Parliamentary Roundtable at the 148th IPU Assembly

Addressing strategic and existential threats through common security and the rule of law

A roundtable event for parliamentarians to discuss strategic risks and existential threats - such as armed conflict, climate change and nuclear war - and ways to address and resolve these through common security and international law.

The event follows-up the Luanda Declaration on peace and international conflict resolution which was adopted at the 147th IPU Assembly. It will consider, in particular, opportunities arising from the UN Summit of the Future to be held in September 2024.

Sunday, March 24, 2024 | Geneva, Switzerland

Sunday, 24 March 2024, 13:00–14:30IPU Assembly, Geneva International Conference Centre, Switzerland


  • Anda Filip (Romania) Director, Member Parliaments & External Relations · Inter-Parliamentary Union
  • Margareta Kiener Nellen (Switzerland)Former Swiss parliamentarian. Board Member, Peace Women Across the Globe. Former Chair of the OSCE Parliamentary Assembly Committee on Democracy, Human Rights and Humanitarian Questions
  • Alyn Ware (New Zealand/Czech Republic). PNND Global Coordinator. Co-founder Legal Alternatives to War campaign. 
  • Neshan Gunasekera (Sri Lanka) Board member, International Association of Lawyers Against Nuclear Arms. Former Assistant to Judge Weeramantry, Vice-President of the International Court of Justice from 1997-2000.
  • Rebecca Shoot (USA)Executive Director, Citizens for Global Policy. Chair, Washington Working Group on the International Criminal Court.


On 27 January 2024, the Bulletin of the Atomic Scientists set the hands of the Doomsday Clock to 90 seconds to midnight, highlighting the serious – indeed existential – threats to humanity and the planet from armed conflict, the increasing risk of nuclear war, the climate crisis and pervasive misinformation.

At its 147th Assembly in Luanda (October 2023), the IPU adopted the Luanda Declaration, which underscores that “conflicts within and between countries continue to become alarmingly more frequent and severe, undermining development gains”. It strongly reaffirms parliamentarians’ belief  “in the rule of law, at both the national and international level, as the foundation of conflict prevention and resolution, as well as in dialogue and diplomacy as the only way towards lasting peace” and it encourages "more frequent use of the International Court of Justice and other international judicial institutions as key tools to resolve disputes between countries peacefully."

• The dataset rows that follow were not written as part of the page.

-- ==== Sys2Proof/Laws/PerInstr.lean ====
section
/-! SUPPORT. Families of statements over every instruction. `RoundTrip`: the decoder reads back the word the encoder writes. -/

namespace Sys2Proof.Laws

set_option Elab.async false

/-! ### Fields read back -/

theorem fieldF_eq {m : Nat} [NeZero m] {w lo : Nat} {x : Fin m} (h : w / 2 ^ lo % m = x.val) : fieldF w lo = x :=
  Fin.ext h
theorem fieldB_eq {k w lo : Nat} {x : BitVec k} (h : w / 2 ^ lo % 2 ^ k = x.toNat) : fieldB w lo = x := by
  apply BitVec.eq_of_toNat_eq; simpa [fieldB] using h
theorem fieldBit_eq {w lo : Nat} {b : Bool} (h : w / 2 ^ lo % 2 = b.toNat) : fieldBit w lo = b := by
  cases b <;> simp [fieldBit, h]
theorem zeros_eq {w lo k : Nat} (h : w / 2 ^ lo % 2 ^ k = 0) : zeros w lo k = true := by simp [zeros, h]
theorem hdrOf_eq {k : Fin 8} {w : Nat} {h : Hdr} (h0 : h.slot = k) (h1 : w / 2 ^ 22 % 16 = h.pr.val)
    (h2 : w / 2 ^ 21 % 2 = h.pn.toNat) : hdrOf k w = h := by
  simp only [hdrOf, fieldF_eq h1, fieldBit_eq h2, ← h0]
theorem at1 {h : Hdr} {a : Fin 8} (e : h.at [a] = true) : h.slot = a := by simpa [Hdr.at] using e
theorem at2 {h : Hdr} {a b : Fin 8} (e : h.at [a, b] = true) : h.slot = a ∨ h.slot = b := by simpa [Hdr.at] using e
theorem and_left {a b : Bool} (h : (a && b) = true) : a = true := by cases a <;> simp_all
theorem mopOf_code (a : MOp) : mopOf (mopKind a) (mopNum a) = some a := by
  cases a with
  | tile t => simp only [mopOf, mopKind, mopNum]; rw [fieldF_eq (x := t)]; have := t.isLt; omega
  | chan c =>
    have := c.isLt
    simp only [mopOf, mopKind, mopNum, this, if_true]; rw [fieldF_eq (x := c)]; omega
  | hnd c =>
    have := c.isLt
    simp only [mopOf, mopKind, mopNum, this, if_true]; rw [fieldF_eq (x := c)]; omega
theorem mopKind_lt (a : MOp) : mopKind a < 4 := by cases a <;> simp [mopKind]
theorem mopNum_lt (a : MOp) : mopNum a < 128 := by
  cases a with
  | tile t => exact t.isLt
  | chan c => have := c.isLt; simp only [mopNum]; omega
  | hnd c => have := c.isLt; simp only [mopNum]; omega
theorem boolNat_lt (b : Bool) : b.toNat < 2 := by cases b <;> decide
/-- A decoded instruction that is well formed stands. -/
theorem decodeSlot_ok {k : Fin 8} {w : Nat} {i : Instr} (h : decRaw k w = .ok i) (hw : i.wf = true) :
    decodeSlot k w = .ok i := by
  simp [decodeSlot, h, hw]
theorem satFormOf_code (x : SatForm) : satFormOf (satFormCode x) = some x := by cases x <;> rfl
theorem satFormCode_lt (x : SatForm) : satFormCode x < 8 := by cases x <;> decide
theorem condOf_code (x : Cond) : condOf (condCode x) = some x := by cases x <;> rfl
theorem condCode_lt (x : Cond) : condCode x < 8 := by cases x <;> decide
theorem combOf_code (x : Comb) : combOf (combCode x) = some x := by cases x <;> rfl
theorem combCode_lt (x : Comb) : combCode x < 4 := by cases x <;> decide
theorem waitCondOf_code (x : WaitCond) : waitCondOf (waitCondCode x) = some x := by cases x <;> rfl
theorem waitCondCode_lt (x : WaitCond) : waitCondCode x < 4 := by cases x <;> decide
theorem scopeOf_code (x : Scope) : scopeOf (scopeCode x) = some x := by cases x <;> rfl
theorem scopeCode_lt (x : Scope) : scopeCode x < 4 := by cases x <;> decide
theorem orderOf_code (x : Order) : orderOf (orderCode x) = some x := by cases x <;> rfl
theorem orderCode_lt (x : Order) : orderCode x < 4 := by cases x <;> decide
theorem invSizeOf_code (x : InvSize) : invSizeOf (invSizeCode x) = some x := by cases x <;> rfl
theorem invSizeCode_lt (x : InvSize) : invSizeCode x < 4 := by cases x <;> decide
theorem warmLevelOf_code (x : WarmLevel) : warmLevelOf (warmLevelCode x) = some x := by cases x <;> rfl
theorem warmLevelCode_lt (x : WarmLevel) : warmLevelCode x < 4 := by cases x <;> decide
theorem rModeOf_code (x : RMode) : rModeOf (rModeCode x) = some x := by cases x <;> rfl
theorem rModeCode_lt (x : RMode) : rModeCode x < 8 := by cases x <;> decide
theorem redOpOf_code (x : RedOp) : redOpOf (redOpCode x) = some x := by cases x <;> rfl
theorem redOpCode_lt (x : RedOp) : redOpCode x < 4 := by cases x <;> decide
theorem vFunOf_code (x : VFun) : vFunOf (vFunCode x) = some x := by cases x <;> rfl
theorem vFunCode_lt (x : VFun) : vFunCode x < 16 := by cases x <;> decide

Common security and the rule of law provide ways to reduce and resolve international conflicts, build peace and justice, protect the climate and better manage emerging technologies. The United Nations Summit of the Future in September 2024 and its preparatory process offer unique opportunities to advance common security and the rule of law globally to address and alleviate strategic and existential threats.

One of the principal common security mechanisms that is increasingly demonstrating its relevance and value is the International Court of Justice (ICJ). The ICJ is currently considering cases, for example, on genocide, climate change, territorial boundaries, international terrorism, international water disputes (rivers), racial/ethnic discrimination, occupied territories, torture, an aerial incident and more.

Historically, most of the Court’s decisions are accepted and implemented by all parties – demonstrating that the court is an important mechanism for advancing Legal Alternatives to War (LAW not War).

This roundtable event will include updates on peace and security proposals as well as governance mechanisms that are being discussed in preparation for the UN Summit of the Future – including the role of the International Court of Justice. Parliamentary initiatives relating to these areas will also be discussed.